ComponentTermsSource
LNZA Engagement Agreement (Director)$40,000 per month cash retainer, payable in advance monthly
Per diem for extra-board activities$7,500 per diem for meetings/activities outside normal Board duties
Independence/related party reviewNo related-party transactions under Item 404(a); Board affirmed independence

Standard LNZA non-employee director framework (context, 2024): $60,000 annual cash retainer; $100,000 in time-vested RSUs; committee membership fees: Audit $10,000, Compensation $7,500, Nominating & Governance $5,000; committee chair premiums: Audit $10,000, Compensation $7,500, Nominating & Governance $5,000; Lead Independent Director additional $30,000. Ms. Frizzley was not on the Board in 2024 and was not included in that year’s director comp table.

Performance Compensation

  • LNZA’s director equity is time-based RSUs under the standard plan; no performance metrics are disclosed for director awards. Ms. Frizzley’s Engagement Agreement does not disclose equity grants; no RSUs/options for her are disclosed to date.

Other Directorships & Interlocks

  • Current public board: Akoustis (AKTS) with Audit and Compensation Committee seats; no AKTS–LNZA related-party transactions disclosed in her AKTS appointment.
  • LNZA confirms no related-party transactions requiring disclosure for her appointment at LNZA.

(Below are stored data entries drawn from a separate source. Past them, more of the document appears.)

-- ==== Sys2Proof/Machine/Fabric.lean ====
section
/-! DEFINITION. The Corvel fabric: receiving and forwarding messages, links, membership, FIREs and SYNCs of other nodes,
the mailbox tunnel, relayed records, the commands of CD13 (16; 07 R149, R150; 08 R160; 11 R231). -/

namespace Sys2Proof.Machine

def State.fabLane (s : State) (f : Fin 12) : FabLane := vget s.fabric.lanes f
def State.nodeRt (s : State) (n : Fin 64) : NodeRt := vget s.fabric.nodes n

def State.modFabric (s : State) (f : Fabric → Fabric) : State := { s with fabric := f s.fabric }

/-- The lane's number among L0 to L45. -/
def laneNumber (f : Fin 12) : Nat := 32 + f.val

/-! Receiving. -/

/-- A link takes a message: it is UP, or it measures and the message is of the control class (16 R317). -/
def linkTakes (s : State) (f : Fin 12) (m : FabricMsg) : Bool :=
  engines s && s.fabric.role ≠ .off &&
    ((s.fabLane f).state = .up || ((s.fabLane f).state = .measuring && m.body.cls = 1))

/-- The message waited at its sender for longer than the pad (16 R318): a block period is 2.0625 ns, the pad in 10 ps. -/
def forwardedLate (l : FabLane) (m : FabricMsg) : Bool := decide (l.pad * 100 < m.wait * 20625)

/-- A message arrives (16 R318, R319): whether the link goes on with it. -/
def arrive (f : Fin 12) (m : FabricMsg) (s : State) : State × Bool :=
  if !linkTakes s f m then (s, false)
  else if !m.crcOk then
    (s.modFabLane f fun l => { l with crcErr := satAdd l.crcErr 1, flags := l.flags.raise 1 }, false)
  else if m.body = .other then (s.modFabLane f fun l => { l with unknown := satAdd l.unknown 1 }, false)
  else if forwardedLate (s.fabLane f) m then
    (s.modFabLane f fun l => { l with fwdLate := satAdd l.fwdLate 1, flags := l.flags.raise 2 }, true)
  else (s, true)

/-- The message comes from a child. -/
def fromBelow (s : State) (f : Fin 12) : Bool := (s.fabLane f).use = 3

/-- The class under which a message is remembered. -/
def seenClass (s : State) (f : Fin 12) (m : FabricMsg) : Nat := m.body.cls.val + if fromBelow s f then 3 else 0

/-- Remembers a message, and says whether it is new among the last 128 of its SRC and class (16 R321). -/
def takeOnce (f : Fin 12) (m : FabricMsg) (s : State) : State × Bool :=
  let c := seenClass s f m
  if s.fabric.seen.contains (m.src, c, m.mseq) then (s, false)
  else
    let same := fun e : Nat × Nat × Nat => e.1 = m.src && e.2.1 = c
    let parts := (List.range m.body.messages).reverse.map fun i => (m.src, c, (m.mseq + i) % 256)
    let mine := (parts ++ s.fabric.seen.filter same).take 128
    (s.modFabric fun b => { b with seen := mine ++ b.seen.filter fun e => !same e }, true)

/-- A message is received: what its link does with it, and what the node does with one it has not taken before. -/
def receive (f : Fin 12) (m : FabricMsg) (link act : State → State) (s : State) : State :=
  let a := arrive f m s
  if !a.2 then a.1
  else
    let b := takeOnce f m (link a.1)
    if b.2 then act b.1 else b.1

/-- A control block that is of no type of the fabric is counted (16 R319). -/
def strange (f : Fin 12) (m : FabricMsg) (s : State) : State := if m.body = .other then (arrive f m s).1 else s

/-- Passes a message on, unchanged (16 R319, R322). -/
def passOn (lanes : List (Fin 12)) (m : FabricMsg) (s : State) : State := sendOn lanes { m with wait := 0 } s

/-- The downlink towards a node, if there is one that is UP (16 R322). -/
def downTo (s : State) (dst : Nat) : List (Fin 12) :=
  match unit 64 dst with
  | none => []
  | some n =>
    match (s.nodeRt n).via with
    | some l => if (downlinks s).contains l then [l] else []
    | none => (downlinks s).filter fun l => (s.fabLane l).partner = dst

/-- The lanes towards DST of a message that was taken on `f` (16 R322). -/
def towards (s : State) (f : Fin 12) (dst : Nat) : List (Fin 12) :=
  if fromBelow s f && s.fabric.role = .worker then activeUplink s else downTo s dst

/-- A message that is routed by DST: it is this node's, or it is passed on. -/
def routed (f : Fin 12) (m : FabricMsg) (mine : State → State) (s : State) : State :=
  if m.dst = nodeId s then mine s else passOn (towards s f m.dst) m s

/-- A node's messages come up on this lane (16 R322). -/
def learnVia (f : Fin 12) (src : Nat) (s : State) : State :=
  match unit 64 src with
  | some n => if fromBelow s f then s.modNode n fun x => { x with via := some f } else s
  | none => s

/-! Links. -/

/-- The node has a downlink assigned. -/
def hasDown (s : State) : Bool := (List.finRange 12).any fun f => (s.fabLane f).use = 3

/-- A link to a partner obeys the topology rules (16 R316): a DOWN lane leads to a worker, the uplink of a relay to the
manager, that of a leaf to the manager or a relay. -/
def topologyOk (s : State) (f : Fin 12) (node depth : Nat) : Bool :=
  if node = nodeId s ∨ 63 < node then false
  else if (s.fabLane f).use = 3 then node ≠ 0
  else s.fabric.role = .worker && (if node = 0 then depth = 0 else !hasDown s && decide (depth ≤ 1))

Expertise & Qualifications

  • Governance and restructuring specialist with experience advising boards during “transformative moments” (transactions, strategy, governance). Legal background (corporate finance/restructuring). LNZA cites her “extensive experience in transformative and strategic solutions for companies” as qualification.

Equity Ownership

MetricValueAs-ofSource
Common shares beneficially ownedNot listed (no shares reported next to her name)May 20, 2025
% of common outstandingMay 20, 2025
Hedging/pledgingCompany policy prohibits hedging, shorting, pledging, and margin purchases by directorsPolicy in effect as of filings

Governance Assessment

  • Positives

    • Independent director with deep governance/restructuring expertise; independence reaffirmed by the Board upon appointment.
    • Clear separation from key gatekeeper committees (Audit/Comp/NomGov) may mitigate conflict optics while she serves under a special engagement; participates on Strategic Committee aligned with her expertise.
    • Strong governance policies: lead independent director structure; independent-only sessions; anti-hedging/pledging policy.
  • Watch items / potential red flags

    • Compensation structure deviates from LNZA’s standard director program: $40,000/month cash plus $7,500 per diem for out-of-scope activities resembles consulting engagement; may raise independence optics versus equity-aligned, at-risk compensation typical for directors (though Board affirmed independence). Monitor scope creep, duration, and any renewals.
    • Ownership alignment appears limited as no common stock was reported for Ms. Frizzley as of May 20, 2025, and no LNZA equity awards disclosed to her under the Engagement Agreement, reducing “skin-in-the-game” alignment typical of time-vested director RSUs.
    • Multiple board commitments (including AKTS) require monitoring for bandwidth/attendance; LNZA’s 2024 attendance culture is solid, but Ms. Frizzley joined in 2025 (no attendance history yet at LNZA).
  • Conflicts/related party

    • LNZA’s appointment 8-K states no related-party transactions requiring Item 404(a) disclosure; AKTS appointment likewise disclosed no such interests. Continue monitoring for transactions with entities where she serves.